ERCC (External RNA Controls Consortium) spike-in controls are synthetic RNA molecules used in RNA-seq experiments to assess the performance
of the assay, monitor technical variability, and quantify gene expression. Here’s a breakdown of the differences, pros, and cons of ERCC ExFold and ERCC RNA Spike-In Mix:

 ERCC ExFold RNA Spike-In Mixes (with Mix1 and Mix2):

  • Purpose: ERCC ExFold is
    a set of ERCC spike-ins designed for use in
    fold-change experiments. These spike-ins consist of a mix of 92 transcripts, each at a different known concentration, spanning a wide dynamic range.
  • Pros:
    • Ideal for experiments where you want to assess the fold-change accuracy of your RNA-seq assay.
    • Provides a range of known concentration levels, allowing you to test the ability of your assay to accurately measure fold changes across a broad dynamic range.
    • Useful for benchmarking and quality control in experiments with a focus on differential gene expression analysis.
  • Cons:
    • May not be as suitable for experiments where absolute quantification of gene expression is the primary goal, as the ERCC ExFold spike-ins are designed to assess
      relative fold changes.

ERCC RNA Spike-In Mix (with only Mix1):

  • Purpose: The ERCC RNA Spike-In Mix consists of a set of 92 synthetic RNA molecules, each at a known concentration. These spike-ins are intended for use in absolute quantification experiments.
  • Pros:
    • Ideal for experiments where you need to accurately quantify the absolute expression levels of genes in your sample.
    • Allows you to estimate the absolute abundance of RNA molecules in your sample, which is valuable for applications such as biomarker discovery.
  • Cons:
    • May not be as informative for fold-change experiments, as the spike-ins are primarily designed for absolute quantification.

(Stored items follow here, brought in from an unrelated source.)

-- ==== Sys2Proof/Machine/State.lean ====
section
/-! DEFINITION. The state as plain data. The block has no state at all (10_state.md R20 to R23); State holds what surrounds
it: the inputs still to come, what has been returned to callers, the sessions with their addresses and positions, the one
transport call outstanding, the device's control registers, and the trace of calls (95_test_vectors.md section 3). -/

namespace Sys2Proof.Machine

open Sys2Proof

/-! ### Values the decoders deliver (10_state.md section 3) -/

/-- GripperActivationState's names (10_state.md R29). The normative content is the 2-bit number. -/
inductive ActivationState where
  | resetOrInspecting
  | activating
  | reserved
  | activated
  deriving DecidableEq, Repr

/-- GripperMotionState's names (10_state.md R30). The normative content is the 2-bit number. -/
inductive MotionState where
  | movingToPosition
  | innerSupportDetected
  | outerClipDetected
  | noObjectDetected
  deriving DecidableEq, Repr

/-- GripperStatus (10_state.md R31). The two state fields are the numbers (R29, R30; notes/assumptions/18). -/
structure GripperStatus where
  activated         : Bool
  dropDetected      : Bool
  parameterlessMode : Bool
  goingToTarget     : Bool
  activationState   : BitVec 2
  motionState       : BitVec 2
  deriving DecidableEq, Repr

/-- FaultFlags (10_state.md R32), in bit order. -/
structure FaultFlags where
  commandError       : Bool
  communicationFault : Bool
  overcurrent        : Bool
  voltageOutOfRange  : Bool
  enablingError      : Bool
  overtemperature    : Bool
  selfFault          : Bool
  deriving DecidableEq, Repr

/-- FaultPosition (10_state.md R33). -/
structure FaultPosition where
  fault    : FaultFlags
  position : Byte
  deriving DecidableEq, Repr

/-- SpeedForce (10_state.md R34). -/
structure SpeedForce where
  speed : Byte
  force : Byte
  deriving DecidableEq, Repr

/-- VoltageTemperature (10_state.md R35). -/
structure VoltageTemperature where
  voltage     : Byte
  temperature : Byte
  deriving DecidableEq, Repr

/-- A response: one value of the tagged type of 10_state.md R25. Outputs that do not belong to the operation have no
component (93_implementation_defined.md U1). -/
inductive Response where
  | encControl (ctlByte : Byte) (regWord : Word)
  | encPosition (regWord : Word)
  | encSpeedForce (regWord : Word)
  | decStatus (status : GripperStatus)
  | decFault (fault : FaultFlags)
  | decFaultPosition (value : FaultPosition)
  | decSpeedForce (value : SpeedForce)
  | decVoltageTemperature (value : VoltageTemperature)
  deriving DecidableEq, Repr

/-! ### The register map and the transport (20_memory.md) -/

/-- The three registers of the control space (20_memory.md R52). -/
inductive ControlRegister where
  | control
  | position
  | speedForce
  deriving DecidableEq, Repr

/-- The five registers of the status space (20_memory.md R52). -/
inductive StatusRegister where
  | status
  | faultPosition
  | speedForce
  | voltageTemperature
  | softwareInfo
  deriving DecidableEq, Repr

/-- One write a session makes: always one word to one control register (20_memory.md R57). -/
structure ControlWrite where
  register : ControlRegister
  word     : Word
  deriving DecidableEq, Repr

/-- A call of a transport primitive (20_memory.md R62). -/
inductive Call where
  /-- `readInputRegisters(unitId, startAddress, count)`, `ReadInput` in the rules -/
  | readInput (unit : Byte) (start : Word) (count : Nat)
  /-- `writeRegisters(unitId, startAddress, values)`, `WriteRegs` in the rules -/
  | writeRegs (unit : Byte) (start : Word) (values : List Word)
  deriving DecidableEq, Repr

/-- What made a transport call fail: "any failure from the underlying read/write primitive (link down, malformed response,
device NAK)" (60_exceptions.md R162). notes/assumptions/9. -/
inductive TransportFailure where
  | linkDown
  | malformedResponse
  | deviceNak
  /-- any other failure: the token stands for whatever the transport put in it -/
  | other (token : Nat)
  deriving DecidableEq, Repr

/-- What the transport answers to the call outstanding: an input, free (20_memory.md R67, 60_exceptions.md R162). -/
inductive Reply where
  /-- success, with the words a read yields (a write yields nothing, and they are not looked at) -/
  | ok (words : List Word)
  /-- failure; `landed` says whether the device took a write nevertheless, which no rule settles (notes/assumptions/8) -/
  | failed (failure : TransportFailure) (landed : Bool)
  deriving DecidableEq, Repr

/-! ### The session (42_host_sequences.md) -/

/-- The three errors of the host (60_exceptions.md R164): values handed to the caller of an operation, not traps. -/
inductive HostError where
  /-- "device address outside 0–247"; carries the rejected address (R161) -/
  | configurationError (address : Byte)
  /-- a transport call failed; carries what the transport put in it (R162) -/
  | transportError (failure : TransportFailure)
  /-- `waitForActivation`'s deadline (R163) -/
  | timeoutError
  deriving DecidableEq, Repr

/-- What an operation of a session hands to its caller. -/
inductive Result where
  /-- a write or a wait returned: no value (91_not_in_source.md N23) -/
  | done
  | status (value : GripperStatus)
  | faultPosition (value : FaultPosition)
  | speedForce (value : SpeedForce)
  | voltageTemperature (value : VoltageTemperature)
  /-- SOFTWARE_INFO, "returned raw/unparsed" (42_host_sequences.md R137) -/
  | softwareVersion (word : Word)
  | error (error : HostError)
  /-- a cancelled `waitForMove`: an outcome of the model's own naming (93_implementation_defined.md U19) -/
  | cancelled
  deriving DecidableEq, Repr

/-- The operations of a Device Session (42_host_sequences.md R131 to R148). -/
inductive SessionOp where
  | setDeviceAddress (address : Byte)
  | readStatus
  | readFaultPosition
  | readSpeedForce
  | readVoltageTemperature
  | readSoftwareVersion
  | writeControl (cmd : ControlCommand)
  | clearControl
  | activate
  | setTargetPosition (pos : Word)
  | setSpeedForce (speed force : Byte)
  | executeMove
  | stop
  | moveToPosition (pos : Word)
  | executeControlMovement (speed force : Byte) (position : Word)
  | waitForMove
  | waitForActivation
  deriving DecidableEq, Repr

/-- The two waits, the only control flow (42_host_sequences.md R146, R147). -/
inductive Wait where
  /-- `waitForMove`, with the signal its caller's wrapper sets to cancel it (R152) -/
  | move (cancelRequested : Bool)
  /-- `waitForActivation`, with its deadline on the clock -/
  | activation (deadline : Nat)
  deriving DecidableEq, Repr

/-- A session's program position (42_host_sequences.md R130): where the operation in progress is suspended. That is only while
it awaits the transport's answer or in the sleep of a wait (R150). The transport can have given the answer to a write before
the session goes on, and then the link is free meanwhile (R151, 70_reset_and_hazards.md R187). -/
inductive Activity where
  /-- no operation in progress -/
  | idle
  /-- awaiting the answer to the write `now`, with the writes of a composite still to come -/
  | writing (now : ControlWrite) (later : List ControlWrite)
  /-- suspended still at the answer to a write of a composite, which the transport has given: when the session goes on, the
  write `next` goes out, with the writes `later` still to come -/
  | answered (next : ControlWrite) (later : List ControlWrite)
  /-- awaiting the answer to the read of one status register -/
  | reading (register : StatusRegister)
  /-- awaiting the answer to the status read of a wait -/
  | polling (wait : Wait)
  /-- in the sleep of a wait, which ends when the clock shows `wakeTime` or later -/
  | sleeping (wait : Wait) (wakeTime : Nat)
  deriving DecidableEq, Repr

/-- A session: "one unit identifier, one program position, nothing else" (42_host_sequences.md R130). -/
structure Session where
  /-- DeviceAddress, 8 bits, of which 248..255 are never assigned (10_state.md R36) -/
  unitId   : Byte
  activity : Activity
  deriving DecidableEq, Repr

/-- The transport call outstanding, and the session (its place in `State.sessions`) that waits for it. -/
structure InFlight where
  session : Nat
  call    : Call
  deriving DecidableEq, Repr

/-- A control register of a device takes a new word without a write of the host: a side effect in the device of a call, which a
model "must not assume" away for reads, or a reaction of its firmware (20_memory.md R60, 93_implementation_defined.md U20).
The device is one of the legal ones and the register one of the named (R52, R61). notes/assumptions/21. -/
structure DeviceChange where
  unit     : Fin 248
  register : ControlRegister
  word     : Word
  deriving DecidableEq, Repr

/-- What the outside world does (INVENTORY.md, Host interface; notes/assumptions/1). -/
inductive Event where
  /-- a request is presented to the block (10_state.md R24) -/
  | request (r : Request)
  /-- one more session is made on the link (42_host_sequences.md R151) -/
  | openSession
  /-- the caller of session `k` starts an operation, which runs to its first suspension point -/
  | invoke (k : Nat) (op : SessionOp)
  /-- session `k` goes on from where it is suspended, to its next call: its sleep ends and it polls again (42_host_sequences.md
  R146, R147), or it takes the answer to a write and the next write goes out (R144, R145) -/
  | resume (k : Nat)
  /-- the transport answers the call outstanding; its session returns, falls asleep, or has a write still to send -/
  | reply (r : Reply)
  /-- the caller of session `k` asks for its `waitForMove` to end (42_host_sequences.md R152) -/
  | cancel (k : Nat)
  /-- time passes -/
  | elapse (duration : Nat)
  /-- a device changes one of its control registers, be it while a read of it is outstanding (20_memory.md R60) -/
  | deviceChange (change : DeviceChange)
  deriving DecidableEq, Repr

/-- A device's control registers: (key, word) pairs, keys strictly rising, an unlisted key not yet written. The unit is one
16-bit register (20_memory.md R51), so a cell is a word and not a byte. notes/assumptions/6. -/
abbrev Memory := List (Nat × Word)

/-- The machine around the block. -/
structure State where
  /-- inputs still to come, the next one first -/
  events    : List Event
  /-- the responses of the block, delivered to their callers, oldest first -/
  responses : List Response
  /-- the sessions on the link -/
  sessions  : List Session
  /-- the one transport call outstanding (20_memory.md R63) -/
  link      : Option InFlight
  /-- the transport calls issued, oldest first -/
  trace     : List Call
  /-- what the operations of sessions returned, oldest first, each with its session -/
  results   : List (Nat × Result)
  /-- the control registers of the devices (10_state.md R39 to R41) -/
  control   : Memory
  /-- time elapsed, in milliseconds -/
  clock     : Nat
  deriving DecidableEq, Repr

/-- Why the machine stops with a fault: nothing makes it. "A model of the block has no fault outcome" (60_exceptions.md
R160), and a host error is a `Result` handed to a caller (R166). So there is no constructor: nobody raises one.
notes/assumptions/17. -/
inductive Fault where
  deriving DecidableEq, Repr

/-- Why a step is refused. None of these is raised by an operation of the block (60_exceptions.md R160): all but the
first are inputs to which the spec gives no meaning, and stopping there is safe. -/
inductive Refusal where
  /-- raised by `exec` for an operation without a meaning yet; none is left. Safe. -/
  | notModelled (mnemonic : String)
  /-- raised by `invoke`: the address is to be changed while the session has an operation outstanding, "undefined
  behavior by contract" (42_host_sequences.md R132, 93_implementation_defined.md U3). Safe. notes/assumptions/14. -/
  | addressChangeInFlight
  /-- raised by `invoke`: an operation is started while another of the same session is in progress, against "Single logical
  thread of control" (42_host_sequences.md R130). Safe. notes/assumptions/15. -/
  | sessionBusy
  /-- raised by `invoke` and `resume`: a session would start an operation or go on while a call is outstanding on the link
  (42_host_sequences.md R151, 93_implementation_defined.md U2). Safe. notes/assumptions/13, 15. -/
  | linkBusy
  /-- raised by `resume`: the session is not asleep and has no answered write to go on from. Safe. notes/assumptions/15. -/
  | nothingToResume
  /-- raised by `complete`: the transport answers though no call is outstanding, which it cannot ("the transport offers
  only host-initiated reads and writes", 60_exceptions.md R165). Safe. notes/assumptions/15. -/
  | noCallOutstanding
  /-- raised by `invoke`, `resume`, `cancel` and `complete`: an input names a session that does not exist. Safe.
  notes/assumptions/15. -/
  | noSuchSession
  deriving DecidableEq, Repr

/-- A new session: the open parameter UNIT_ID_INIT as its address, and nothing else to initialise (70_reset_and_hazards.md
R182). -/
def Session.fresh : Session :=
  { unitId := BitVec.ofNat 8 Config.unitIdInit.val, activity := .idle }

/-- The machine at the start: the block has nothing to reset (70_reset_and_hazards.md R180); one new session (R182); no
call issued, nothing returned; device registers unspecified (R181), so nothing listed; the clock at its origin. No input
is present: a program is the list of inputs an outside hand puts into `events` (notes/assumptions/1, 5, 11). -/
def State.reset : State :=
  { events := [], responses := [], sessions := [Session.fresh], link := none, trace := [], results := [],
    control := [], clock := 0 }

end Sys2Proof.Machine
end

In summary, the choice between ERCC ExFold and ERCC RNA Spike-In Mix depends on the goals of your RNA-seq experiment. If you’re primarily interested in assessing the accuracy of fold-change measurements, ERCC ExFold is a better choice. On the other hand, if your focus is on absolute quantification of gene expression, the ERCC RNA Spike-In Mix is more suitable.

It’s worth noting that you can use both types of ERCC controls in the same experiment if you want to assess both fold-change accuracy and absolute quantification. However, keep in mind that adding too many spike-ins to your experiment can increase its complexity and cost. Therefore, it’s important to carefully plan your spike-in strategy based on your research objectives.

Understanding the Role of ERCC Spike-Ins in Your RNA-seq Experiment

  • No ERCC Spike-Ins:
    • In many cases, you may not need ERCC spike-ins if your primary goal is to detect differentially expressed (DE) genes without a specific requirement for absolute measurements. In this scenario, the focus is on comparing the relative abundance of genes across samples, typically achieved through normalization based on library size. This
      approach is commonly used when the emphasis is on identifying which genes are differentially expressed without needing precise absolute measurements.
  • With ERCC RNA Spike-In Mix (Mix1):
    • When your research involves samples with genome-wide overexpressed or knocked-down genes, you may find value in incorporating ERCC RNA Spike-In Mix1. These spike-ins serve as a control, enabling you to assess the accuracy of absolute measurements in your RNA-seq experiment, particularly in cases where large-scale gene expression alterations are expected.
  • With ERCC ExFold Spike-Ins (Mix1 and Mix2):
    • For experiments targeting the measurement of fold changes in low-expressed genes, ERCC ExFold Spike-Ins provide an additional layer of confidence. Mix1 and Mix2 together create a positive control system for assessing the accuracy of fold changes in RNA-seq data. It’s important to note that this method doesn’t recalibrate your
      measurements but rather enhances your confidence in the fold change estimates, especially for genes expressed at lower levels. It’s a valuable tool when precision in measuring fold changes is essential to your research objectives.

In summary:

  • No ERCC Spike-Ins: Suitable for DE gene detection without the need for absolute measurements, focusing on relative gene expression.
  • ERCC RNA Spike-In Mix (Mix1): Beneficial when studying genome-wide gene expression changes, offering confidence in absolute measurements.
  • ERCC ExFold Spike-Ins (Mix1 and Mix2): Ideal for experiments involving low-expressed genes, enhancing confidence in fold change measurements.

Your choice of ERCC spike-ins depends on your specific research goals and the level of precision required for your RNA-seq analysis.